At global professional services giant Aon, Venetta Linas Paris grabbed the opportunity to demonstrate such an audience-focused approach could work. In the three years since launching Aon’s storytelling platform, The One Brief, Linas Paris and team have helped the firm increase awareness not only of its brand but also of the cross-discipline breadth of the firm’s expertise.

As senior manager for content and global marketing at Aon (and one of The One Brief’s two dedicated staffers) Linas Paris puts the audience’s information needs first. Measuring the impact — and learning from the measurement — comes a very close second.

SS: Tell us about the mission behind The One Brief.

VLP: The One Brief started a little over three years ago, and it was the start of our journey to brand storytelling. We saw a real need to move past how we were talking about the organization: Lots of great content, but, for the most part, it was fairly siloed. In different parts of the business it was product focused or it was solution focused. It wasn’t really issues focused.

We saw this as an opportunity to take an outside-in approach to how we present our insights to the marketplace. Instead of focusing on our own solution lines or our own services, it was more: “What are the key issues our clients and prospects are looking to address?” and “How do our insights and our perspective help address some of those issues?”

How has The One Brief evolved since launching in 2015?

It’s evolved considerably. In the beginning, there was a lot of socialization and buy-in building that had to be done — from executive leaders to various marketing leaders throughout the globe.

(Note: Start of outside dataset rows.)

-- ==== Sys2Proof/Machine/Flags.lean ====
section
/-! DEFINITION. There are no status flags and no condition codes (10_state.md R20): overflow wraps and is recorded
nowhere. What is here are the tests the hardware makes (42_engine.md R85) that read one bit, and the named conditions of
10_state.md R19, which are readings of `SEEDED` and `IDX` and not state. -/

namespace Sys2Proof.Machine

/-- "if `y` is odd": the test of the twist's `y[0]`, kept nowhere (R20, R70). -/
def isOdd (y : Word) : Bool := y.getLsbD 0

/-- The named conditions of R19. Fresh and Exhausted are one: the hardware does not record which of the two it is in. -/
inductive Condition where
  | unseeded
  | freshOrExhausted
  | running
  deriving DecidableEq, Repr

/-- The condition a state is in (R19). -/
def condition (s : State) : Condition :=
  if s.seeded then
    if s.idx.val < 624 then .running else .freshOrExhausted
  else .unseeded

end Sys2Proof.Machine
end

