-- ==== Sys2Proof/Machine/Step.lean ====
section
/-! DEFINITION. The step (00_scope.md R7): one transaction of the host, and with an accepted command the whole of that
command. -/

namespace Sys2Proof.Machine

/-- One step. -/
def step (s : State) : Host.Outcome State Fault Refusal := serve s

/-- The state whose next step runs the given command word: the host presents it next, and the response port is free
(notes/assumptions/5.md). A number that is no 68-bit word changes nothing. -/
def State.withFetchWord (s : State) (nbits w : Nat) : State :=
  match commandWordOfNat nbits w with
  | some c => presentCommand c s
  | none => s

end Sys2Proof.Machine
end

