/-- Settles O35: a pass reads the array alone, so `IDX` is overwritten unread (R72); and since the closed form determines
the twisted words, zeros become zeros. -/
theorem twistIgnoresTheCursor : Obligations.TwistIgnoresTheCursor := by
  refine ⟨fun s k hs => ?_, fun s hs hx => ?_⟩
  · simp only [exec, execTwist_eq, if_pos hs]
  · obtain ⟨m, x', hm, hx', hw, -⟩ := twistFirst_of_holds hx
    exact ⟨_, execTwist_of_pass hs hm, fun i hi => (hx' i hi).trans (congrArg some (hw.unique twistWords_zero i hi))⟩

/-! ## The temper transform -/

/-- A step of the transform to the right: XOR with the word shifted right (R76). -/
def xorRight (k : Nat) (y : Word) : Word := y ^^^ (y >>> k)

/-- A step of the transform to the left: XOR with the word shifted left and masked (R76). -/
def xorLeft (k : Nat) (c y : Word) : Word := y ^^^ ((y <<< k) &&& c)

/-- `temper` is its four steps, one after another (R76). -/
theorem temper_eq_comp : temper = xorRight Config.temperL ∘ xorLeft Config.temperT Config.temperC ∘
    xorLeft Config.temperS Config.temperB ∘ xorRight Config.temperU := rfl

theorem xorRight_getLsbD (k : Nat) (y : Word) (i : Nat) :
    (xorRight k y).getLsbD i = (y.getLsbD i ^^ y.getLsbD (i + k)) := by
  simp [xorRight, Nat.add_comm]

theorem xorLeft_getLsbD (k : Nat) (c y : Word) {i : Nat} (hi : i < 32) :
    (xorLeft k c y).getLsbD i = (y.getLsbD i ^^ (!decide (i < k) && y.getLsbD (i - k) && c.getLsbD i)) := by
  simp only [xorLeft, BitVec.getLsbD_xor, BitVec.getLsbD_and, BitVec.getLsbD_shiftLeft, hi, decide_true, Bool.true_and]

/-- A step to the right can be undone from the highest bit down: each bit is XORed with a higher one. -/
theorem xorRight_injective {k : Nat} (hk : 0 < k) : Function.Injective (xorRight k) := by
  intro y z h
  have bits : ∀ n i, 32 - i = n → y.getLsbD i = z.getLsbD i := by
    intro n
    induction n using Nat.strong_induction_on with
    | _ n ih =>
      intro i hn
      rcases Nat.lt_or_ge i 32 with hi | hi
      · have hbit := congrArg (BitVec.getLsbD · i) h
        simpa only [xorRight_getLsbD, ih (32 - (i + k)) (by omega) (i + k) rfl, Bool.xor_left_inj] using hbit
      · rw [BitVec.getLsbD_of_ge y i hi, BitVec.getLsbD_of_ge z i hi]
  exact BitVec.eq_of_getLsbD_eq fun i _ => bits _ i rfl

/-- A step to the left can be undone from the lowest bit up: each bit is XORed with a lower one, or with 0. -/
theorem xorLeft_injective {k : Nat} (hk : 0 < k) (c : Word) : Function.Injective (xorLeft k c) := by
  intro y z h
  have bits : ∀ i, i < 32 → y.getLsbD i = z.getLsbD i := by
    intro i
    induction i using Nat.strong_induction_on with
    | _ i ih =>
      intro hi
      have hbit := congrArg (BitVec.getLsbD · i) h
      simp only [xorLeft_getLsbD k c _ hi] at hbit
      rcases Nat.lt_or_ge i k with hlt | hge
      · simpa [hlt] using hbit
      · rwa [ih (i - k) (by omega) (by omega), Bool.xor_left_inj] at hbit
  exact BitVec.eq_of_getLsbD_eq bits

theorem xorRight_xor (k : Nat) (a b : Word) : xorRight k (a ^^^ b) = xorRight k a ^^^ xorRight k b := by
  simp only [xorRight, BitVec.ushiftRight_xor_distrib]
  ac_rfl
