-- ==== Sys2Proof/Machine/Frames.lean ====
section
/-! DEFINITION. What the block sends to the panel (`spec/30_encoding.md` R93 to R99): device commands,
the bytes of each frame under a `WIRE`, and the INIT sequence. -/

namespace Sys2Proof.Machine

/-- A device command with its operands, each one transaction (R94, R97 to R99). -/
inductive PanelCmd where
  | displayOff
  | displayOn
  | clockDivide
  | muxRatio (v : Byte)
  | displayOffset (v : Byte)
  | startLine0
  | chargePump (external : Bool)
  | segRemap
  | comDirection
  | comPins (v : Byte)
  | contrast (v : Byte)
  | vcomDeselect
  | entireOnResume
  | video (inverse : Bool)
  | addressingHorizontal
  /-- The address frame of SHOW: the column range and the page range (R98). -/
  | address (colStart colEnd pageStart pageEnd : Byte)
deriving DecidableEq, Repr

/-- A frame (R94, R95). -/
inductive BusFrame where
  | command (c : PanelCmd)
  | data (payload : List Byte)
deriving DecidableEq, Repr

/-- The charge pump operand of R97 step 6. -/
def chargePumpVal (w : Wire) (external : Bool) : Byte :=
  if external then w.cpExternal else w.cpInternal

/-- The bytes of a device command after the control byte. -/
def cmdBytes (w : Wire) : PanelCmd → List Byte
  | .displayOff => [w.displayOff]
  | .displayOn => [w.displayOn]
  | .clockDivide => [w.clockDiv, w.clockDivVal]
  | .muxRatio v => [w.muxRatio, v]
  | .displayOffset v => [w.displayOffset, v]
  | .startLine0 => [w.startLine0]
  | .chargePump ext => [w.chargePump, chargePumpVal w ext]
  | .segRemap => [w.segRemap]
  | .comDirection => [w.comDir]
  | .comPins v => [w.comPins, v]
  | .contrast v => [w.contrast, v]
  | .vcomDeselect => [w.vcomDesel, w.vcomLevel]
  | .entireOnResume => [w.entireOnResume]
  | .video inverse => [if inverse then w.inverse else w.normal]
  | .addressingHorizontal => [w.memMode, w.memModeHorizontal]
  | .address c0 c1 p0 p1 => [w.setColAddr, c0, c1, w.setPageAddr, p0, p1]

/-- The bytes of a frame: the control byte first (R93). -/
def frameBytes (w : Wire) : BusFrame → List Byte
  | .command c => w.ctrlCmd :: cmdBytes w c
  | .data payload => w.ctrlData :: payload

/-- `InitSteps(w, h, evcc)`, fifteen steps in this order (R97). -/
def initSteps (wire : Wire) (w h : Byte) (evcc : Bool) : List PanelCmd :=
  [.displayOff,
   .clockDivide,
   .muxRatio (h - 1),
   .displayOffset 0x00,
   .startLine0,
   .chargePump evcc,
   .segRemap,
   .comDirection,
   .comPins (comPinVal wire.comPinCfg w h),
   .contrast wire.contrastDefault,
   .vcomDeselect,
   .entireOnResume,
   .video false,
   .addressingHorizontal,
   .displayOn]

/-- The frames of INIT. -/
def initFrames (wire : Wire) (w h : Byte) (evcc : Bool) : List BusFrame :=
  (initSteps wire w h evcc).map .command

/-- `AddrFrame(p)` (R98). -/
def addrFrame (width : Byte) (p : Nat) : BusFrame :=
  .command (.address 0x00 (width - 1) (BitVec.ofNat 8 p) (BitVec.ofNat 8 p))

end Sys2Proof.Machine
end

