-- ==== Sys2Proof/Machine/Buffer.lean ====
section
/-! DEFINITION. The buffer model commands SET_PIXEL, GET_PIXEL and CLEAR (`spec/40_buffer_model.md`). -/

namespace Sys2Proof.Machine

/-- SET_PIXEL (R121). -/
def execSetPixel (x y : Coord) (on : Bool) (s : State) : Outcome :=
  whenReady s fun h => complete .ok (s.withHandle (h.setPixel (coordVal x) (coordVal y) on))

/-- GET_PIXEL (R123): the response carries the value, `0x00` unless the result is `OK` (R89). -/
def execGetPixel (x y : Coord) (s : State) : Outcome :=
  match s.life with
  | .uninit => .next (s.respond { result := .illegalState, value := some 0x00 })
  | .ready h =>
    .next (s.respond { result := .ok, value := some (pixelByte (h.pix (coordVal x) (coordVal y))) })

/-- CLEAR (R125). -/
def execClear (s : State) : Outcome :=
  whenReady s fun h => complete .ok (s.withHandle { h with buf := zeroBytes h.buf h.size })

end Sys2Proof.Machine
end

In the past, we had gone to market for the most part fairly separately. With The One Brief, we were looking to break down those barriers and go to market cohesively as a single Aon.

A lot of it was: “Do we actually have a pan-Aon view on so many of these issues?” Depending on who you asked within the organization, it might be “yes,” or it might be “no.” But we started taking a journalistic approach to things, where you have the mindset of “There is a story here, and I’ve got to find what it is.”

We took a journalistic mindset: There’s a story here — I've got to find it. @Venetta_Beretta on @aon_plc content. Click To Tweet

We also knew we had to measure our efforts. But how do you measure new stories? How do you measure a different way of doing something? How do you measure different perspectives of what something like this could do and bring back to the organization?

So, there’s the organizational need to shift how we’re talking, but then there’s also the question of whether our audience is responding. How do you map those two things together?

Fast-forward to now, and our challenge is actually a huge opportunity. We’ve got a lot of people raising their hands and saying, “How can we be a part of this? How does this content fit into my campaign? How can we do more with the same resources?” This is a great problem to have because it’s less selling of what it is you’re trying to do, but being as inclusive as possible to ensure that you’re doing as much as you can across the organization.

Hear Venetta Linas Paris explain how she wins friends and influences strategy within the organization in this brief video.

I love what you said about the journalist mindset because journalists are trained to ask a lot of questions. Did you get pushback early on for questioning things?

I think the pushback in the beginning was based on education. Internally, people didn’t know why we were trying to pull back so many layers of the onion. But I think we’ve gotten that credibility because people have seen what the final output is. And we’ve seen that people are becoming more and more comfortable about connecting their own product and solution to something a bit larger.

The big part of the journey was how to do this in a way that’s cohesive for the audience. How do we put pieces of a puzzle together that might not necessarily fit? At what point do we have to be honest with ourselves and say this part doesn’t actually work here, but we could do a follow-up piece and then dive a little bit deeper into XYZ subject?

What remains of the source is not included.